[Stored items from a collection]
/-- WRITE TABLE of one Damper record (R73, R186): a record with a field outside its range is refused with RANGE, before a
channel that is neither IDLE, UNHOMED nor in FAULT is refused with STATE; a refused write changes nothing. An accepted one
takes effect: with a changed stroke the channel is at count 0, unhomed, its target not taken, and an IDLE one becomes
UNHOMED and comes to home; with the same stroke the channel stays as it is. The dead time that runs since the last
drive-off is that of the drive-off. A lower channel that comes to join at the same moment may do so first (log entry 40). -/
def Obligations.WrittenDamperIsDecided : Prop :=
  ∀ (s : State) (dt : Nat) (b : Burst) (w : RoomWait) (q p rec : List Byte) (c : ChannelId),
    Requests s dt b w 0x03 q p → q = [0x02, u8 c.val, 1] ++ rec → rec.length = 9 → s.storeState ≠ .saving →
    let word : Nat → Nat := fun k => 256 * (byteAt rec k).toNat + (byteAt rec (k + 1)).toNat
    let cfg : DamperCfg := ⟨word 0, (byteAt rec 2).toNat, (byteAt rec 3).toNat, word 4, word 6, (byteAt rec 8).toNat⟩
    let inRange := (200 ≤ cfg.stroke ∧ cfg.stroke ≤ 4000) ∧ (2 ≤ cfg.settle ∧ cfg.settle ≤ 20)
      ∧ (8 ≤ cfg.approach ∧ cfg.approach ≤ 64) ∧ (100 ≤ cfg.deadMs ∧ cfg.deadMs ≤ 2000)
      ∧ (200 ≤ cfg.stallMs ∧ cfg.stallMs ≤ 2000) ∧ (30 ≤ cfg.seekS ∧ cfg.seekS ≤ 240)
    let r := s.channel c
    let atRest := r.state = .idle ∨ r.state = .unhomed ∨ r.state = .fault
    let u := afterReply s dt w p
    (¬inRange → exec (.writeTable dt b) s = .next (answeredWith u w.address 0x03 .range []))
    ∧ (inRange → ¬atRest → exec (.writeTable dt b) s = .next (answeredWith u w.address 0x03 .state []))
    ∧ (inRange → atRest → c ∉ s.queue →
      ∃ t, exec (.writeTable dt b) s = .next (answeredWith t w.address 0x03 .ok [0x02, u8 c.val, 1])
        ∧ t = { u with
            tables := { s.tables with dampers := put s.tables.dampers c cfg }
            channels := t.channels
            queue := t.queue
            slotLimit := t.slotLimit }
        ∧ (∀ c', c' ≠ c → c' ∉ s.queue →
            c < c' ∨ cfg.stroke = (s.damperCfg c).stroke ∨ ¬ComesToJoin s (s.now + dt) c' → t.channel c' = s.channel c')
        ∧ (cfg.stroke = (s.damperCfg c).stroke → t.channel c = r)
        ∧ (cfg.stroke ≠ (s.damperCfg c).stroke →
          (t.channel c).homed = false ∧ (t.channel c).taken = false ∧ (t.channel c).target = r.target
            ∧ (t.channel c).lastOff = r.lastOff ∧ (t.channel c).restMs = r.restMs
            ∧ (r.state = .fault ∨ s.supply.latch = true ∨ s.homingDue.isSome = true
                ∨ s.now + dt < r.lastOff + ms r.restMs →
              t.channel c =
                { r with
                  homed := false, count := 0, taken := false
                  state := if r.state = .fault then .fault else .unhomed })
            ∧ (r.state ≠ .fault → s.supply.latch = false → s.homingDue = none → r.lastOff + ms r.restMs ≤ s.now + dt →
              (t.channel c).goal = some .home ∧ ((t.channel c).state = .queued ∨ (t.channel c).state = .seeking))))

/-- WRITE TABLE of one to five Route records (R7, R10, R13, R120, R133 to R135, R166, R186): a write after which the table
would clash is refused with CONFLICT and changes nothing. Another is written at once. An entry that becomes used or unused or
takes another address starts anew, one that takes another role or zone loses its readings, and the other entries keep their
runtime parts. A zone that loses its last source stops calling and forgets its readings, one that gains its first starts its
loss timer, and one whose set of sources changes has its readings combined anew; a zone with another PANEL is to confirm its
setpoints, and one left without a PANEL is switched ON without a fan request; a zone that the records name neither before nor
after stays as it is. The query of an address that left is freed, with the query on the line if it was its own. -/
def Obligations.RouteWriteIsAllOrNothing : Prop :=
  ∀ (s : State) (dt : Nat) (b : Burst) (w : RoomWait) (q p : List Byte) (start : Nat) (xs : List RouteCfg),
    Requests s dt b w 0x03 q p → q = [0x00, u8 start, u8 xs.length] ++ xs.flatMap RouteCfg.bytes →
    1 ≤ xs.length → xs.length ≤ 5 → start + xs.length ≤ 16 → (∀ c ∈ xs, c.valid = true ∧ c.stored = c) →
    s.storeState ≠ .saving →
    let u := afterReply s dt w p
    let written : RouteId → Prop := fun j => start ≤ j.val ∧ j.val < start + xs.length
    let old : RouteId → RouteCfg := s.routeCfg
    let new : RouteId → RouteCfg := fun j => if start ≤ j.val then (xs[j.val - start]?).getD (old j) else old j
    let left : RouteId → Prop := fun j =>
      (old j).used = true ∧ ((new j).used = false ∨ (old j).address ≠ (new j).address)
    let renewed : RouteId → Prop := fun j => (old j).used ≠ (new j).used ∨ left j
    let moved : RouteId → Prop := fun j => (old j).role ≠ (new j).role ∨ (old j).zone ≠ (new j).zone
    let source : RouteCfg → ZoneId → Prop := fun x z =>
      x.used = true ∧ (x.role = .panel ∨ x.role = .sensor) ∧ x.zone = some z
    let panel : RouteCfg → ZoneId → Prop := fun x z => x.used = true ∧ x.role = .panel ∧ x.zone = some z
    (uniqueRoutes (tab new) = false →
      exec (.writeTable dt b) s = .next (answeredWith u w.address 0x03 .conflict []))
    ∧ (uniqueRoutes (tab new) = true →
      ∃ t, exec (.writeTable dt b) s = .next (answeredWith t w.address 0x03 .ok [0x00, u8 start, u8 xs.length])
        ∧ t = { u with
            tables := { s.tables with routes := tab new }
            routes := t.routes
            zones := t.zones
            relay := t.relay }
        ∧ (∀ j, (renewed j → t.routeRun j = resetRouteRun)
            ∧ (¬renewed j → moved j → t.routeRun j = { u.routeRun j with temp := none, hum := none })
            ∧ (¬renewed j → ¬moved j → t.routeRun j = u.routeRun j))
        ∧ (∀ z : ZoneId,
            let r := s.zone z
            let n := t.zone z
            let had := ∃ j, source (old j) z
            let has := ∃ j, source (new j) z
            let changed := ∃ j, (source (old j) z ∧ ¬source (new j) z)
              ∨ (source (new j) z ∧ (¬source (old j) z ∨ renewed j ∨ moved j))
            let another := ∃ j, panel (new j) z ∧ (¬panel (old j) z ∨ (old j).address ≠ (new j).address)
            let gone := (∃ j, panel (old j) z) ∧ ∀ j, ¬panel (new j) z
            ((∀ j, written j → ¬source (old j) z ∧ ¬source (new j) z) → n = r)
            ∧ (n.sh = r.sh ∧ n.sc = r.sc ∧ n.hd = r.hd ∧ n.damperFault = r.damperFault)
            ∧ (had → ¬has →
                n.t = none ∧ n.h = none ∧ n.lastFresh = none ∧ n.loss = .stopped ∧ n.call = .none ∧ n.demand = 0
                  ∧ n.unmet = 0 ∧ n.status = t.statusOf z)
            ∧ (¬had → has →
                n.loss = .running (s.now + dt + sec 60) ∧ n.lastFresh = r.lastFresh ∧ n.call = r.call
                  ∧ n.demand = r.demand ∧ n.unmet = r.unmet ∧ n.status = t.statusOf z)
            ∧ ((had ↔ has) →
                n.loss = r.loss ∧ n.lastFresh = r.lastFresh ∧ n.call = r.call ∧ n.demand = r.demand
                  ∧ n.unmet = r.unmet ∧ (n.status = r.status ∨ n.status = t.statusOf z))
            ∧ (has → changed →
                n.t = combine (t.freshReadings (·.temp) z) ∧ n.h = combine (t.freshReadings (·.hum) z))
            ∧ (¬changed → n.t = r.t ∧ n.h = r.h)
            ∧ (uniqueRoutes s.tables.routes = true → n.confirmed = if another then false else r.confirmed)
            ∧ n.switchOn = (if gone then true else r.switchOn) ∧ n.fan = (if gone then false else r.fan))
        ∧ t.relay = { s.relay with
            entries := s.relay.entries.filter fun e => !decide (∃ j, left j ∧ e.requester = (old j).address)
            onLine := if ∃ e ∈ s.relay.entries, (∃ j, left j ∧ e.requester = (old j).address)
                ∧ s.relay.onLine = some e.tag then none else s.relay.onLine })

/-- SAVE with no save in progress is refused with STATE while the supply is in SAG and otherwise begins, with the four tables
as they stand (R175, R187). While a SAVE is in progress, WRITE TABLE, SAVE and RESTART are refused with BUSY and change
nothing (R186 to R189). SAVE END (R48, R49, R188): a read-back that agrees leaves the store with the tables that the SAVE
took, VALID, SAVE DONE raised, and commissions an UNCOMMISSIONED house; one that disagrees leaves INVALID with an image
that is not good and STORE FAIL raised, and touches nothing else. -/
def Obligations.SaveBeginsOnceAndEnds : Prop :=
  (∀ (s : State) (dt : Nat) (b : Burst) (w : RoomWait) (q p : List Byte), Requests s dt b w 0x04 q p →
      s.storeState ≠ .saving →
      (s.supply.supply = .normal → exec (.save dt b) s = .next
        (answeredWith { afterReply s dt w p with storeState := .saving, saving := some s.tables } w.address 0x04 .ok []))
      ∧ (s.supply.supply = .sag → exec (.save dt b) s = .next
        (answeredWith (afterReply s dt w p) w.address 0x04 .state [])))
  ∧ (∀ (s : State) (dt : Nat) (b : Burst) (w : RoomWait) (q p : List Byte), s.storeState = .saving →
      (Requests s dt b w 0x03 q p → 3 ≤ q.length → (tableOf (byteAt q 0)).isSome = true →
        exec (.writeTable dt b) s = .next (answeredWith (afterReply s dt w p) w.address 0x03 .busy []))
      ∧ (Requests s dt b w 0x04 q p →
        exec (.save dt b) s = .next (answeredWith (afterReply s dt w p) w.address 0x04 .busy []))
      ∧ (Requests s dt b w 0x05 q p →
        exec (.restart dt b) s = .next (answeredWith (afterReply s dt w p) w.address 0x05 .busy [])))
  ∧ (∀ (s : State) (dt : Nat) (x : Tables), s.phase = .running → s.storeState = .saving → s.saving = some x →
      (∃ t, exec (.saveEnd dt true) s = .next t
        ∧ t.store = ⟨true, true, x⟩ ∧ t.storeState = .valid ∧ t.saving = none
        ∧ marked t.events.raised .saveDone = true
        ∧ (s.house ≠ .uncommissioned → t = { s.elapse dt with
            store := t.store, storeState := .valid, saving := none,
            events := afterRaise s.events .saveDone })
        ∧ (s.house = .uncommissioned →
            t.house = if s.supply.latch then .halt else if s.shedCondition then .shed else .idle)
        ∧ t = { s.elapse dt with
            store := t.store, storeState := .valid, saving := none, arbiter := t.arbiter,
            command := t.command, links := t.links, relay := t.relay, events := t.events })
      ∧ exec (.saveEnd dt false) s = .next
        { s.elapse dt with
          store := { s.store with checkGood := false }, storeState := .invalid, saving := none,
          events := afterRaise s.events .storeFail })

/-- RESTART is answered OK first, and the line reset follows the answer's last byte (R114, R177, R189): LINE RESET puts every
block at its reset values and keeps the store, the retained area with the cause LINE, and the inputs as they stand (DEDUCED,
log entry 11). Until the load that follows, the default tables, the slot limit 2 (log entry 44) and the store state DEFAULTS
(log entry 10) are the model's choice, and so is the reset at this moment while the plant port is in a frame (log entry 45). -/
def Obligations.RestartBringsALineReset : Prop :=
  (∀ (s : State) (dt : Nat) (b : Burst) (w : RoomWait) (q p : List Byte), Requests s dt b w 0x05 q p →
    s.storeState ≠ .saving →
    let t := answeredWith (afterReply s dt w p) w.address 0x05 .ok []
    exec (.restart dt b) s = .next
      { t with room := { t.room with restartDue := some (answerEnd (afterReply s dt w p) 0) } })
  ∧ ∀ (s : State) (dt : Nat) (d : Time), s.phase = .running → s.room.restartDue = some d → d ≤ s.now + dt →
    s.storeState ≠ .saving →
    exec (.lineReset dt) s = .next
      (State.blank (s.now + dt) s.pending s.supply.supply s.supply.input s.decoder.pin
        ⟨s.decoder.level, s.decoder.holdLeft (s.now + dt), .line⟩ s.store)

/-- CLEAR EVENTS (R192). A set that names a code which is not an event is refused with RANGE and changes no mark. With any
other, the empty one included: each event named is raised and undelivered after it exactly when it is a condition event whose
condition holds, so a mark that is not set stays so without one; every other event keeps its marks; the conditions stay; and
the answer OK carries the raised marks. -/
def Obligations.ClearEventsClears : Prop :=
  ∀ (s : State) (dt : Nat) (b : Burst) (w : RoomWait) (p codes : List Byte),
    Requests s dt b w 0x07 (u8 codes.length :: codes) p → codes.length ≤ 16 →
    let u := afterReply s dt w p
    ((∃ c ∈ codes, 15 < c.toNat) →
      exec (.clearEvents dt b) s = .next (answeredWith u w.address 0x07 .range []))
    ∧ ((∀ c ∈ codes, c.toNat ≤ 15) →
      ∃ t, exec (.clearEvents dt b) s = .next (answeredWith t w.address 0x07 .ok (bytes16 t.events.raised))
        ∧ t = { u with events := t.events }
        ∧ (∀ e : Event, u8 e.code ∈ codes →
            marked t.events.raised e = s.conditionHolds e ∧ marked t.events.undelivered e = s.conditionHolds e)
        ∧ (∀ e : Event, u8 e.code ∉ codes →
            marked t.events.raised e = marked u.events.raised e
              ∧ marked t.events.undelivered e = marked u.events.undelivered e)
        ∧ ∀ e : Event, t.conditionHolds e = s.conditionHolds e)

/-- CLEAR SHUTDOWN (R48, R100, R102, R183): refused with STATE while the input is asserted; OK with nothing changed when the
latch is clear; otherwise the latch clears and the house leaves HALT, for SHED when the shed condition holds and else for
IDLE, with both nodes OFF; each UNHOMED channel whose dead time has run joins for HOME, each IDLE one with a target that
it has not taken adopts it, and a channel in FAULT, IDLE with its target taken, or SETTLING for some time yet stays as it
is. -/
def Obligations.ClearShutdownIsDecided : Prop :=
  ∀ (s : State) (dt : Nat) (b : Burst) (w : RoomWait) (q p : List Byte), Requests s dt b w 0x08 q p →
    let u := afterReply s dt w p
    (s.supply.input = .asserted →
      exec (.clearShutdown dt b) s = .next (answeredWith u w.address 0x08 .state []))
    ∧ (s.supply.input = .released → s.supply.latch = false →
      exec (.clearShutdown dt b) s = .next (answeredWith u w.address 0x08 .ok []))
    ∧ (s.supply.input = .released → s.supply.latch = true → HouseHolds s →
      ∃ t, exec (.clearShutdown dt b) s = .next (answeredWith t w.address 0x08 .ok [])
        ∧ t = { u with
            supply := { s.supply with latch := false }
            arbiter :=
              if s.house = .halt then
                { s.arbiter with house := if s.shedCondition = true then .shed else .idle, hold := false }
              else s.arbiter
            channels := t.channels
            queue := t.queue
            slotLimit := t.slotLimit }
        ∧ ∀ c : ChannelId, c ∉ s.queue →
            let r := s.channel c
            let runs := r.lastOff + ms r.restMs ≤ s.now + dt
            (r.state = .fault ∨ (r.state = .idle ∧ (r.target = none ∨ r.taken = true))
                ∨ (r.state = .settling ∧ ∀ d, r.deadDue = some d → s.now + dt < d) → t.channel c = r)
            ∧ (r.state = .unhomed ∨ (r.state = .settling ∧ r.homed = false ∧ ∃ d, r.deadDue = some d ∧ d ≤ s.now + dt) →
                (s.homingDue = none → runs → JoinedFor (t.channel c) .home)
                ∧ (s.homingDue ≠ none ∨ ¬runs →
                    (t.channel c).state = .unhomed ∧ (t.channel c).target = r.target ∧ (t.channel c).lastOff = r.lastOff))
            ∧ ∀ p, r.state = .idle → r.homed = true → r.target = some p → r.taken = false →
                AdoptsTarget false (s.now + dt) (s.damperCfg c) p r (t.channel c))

| WORK TO COMPLETE |
Reproduce each line of the records in which "stand" appears.

| SOLUTION |
as they stand (R175, R187). While a SAVE is in progress, WRITE TABLE, SAVE and RESTART are refused with BUSY and change
block at its reset values and keeps the store, the retained area with the cause LINE, and the inputs as they stand (DEDUCED,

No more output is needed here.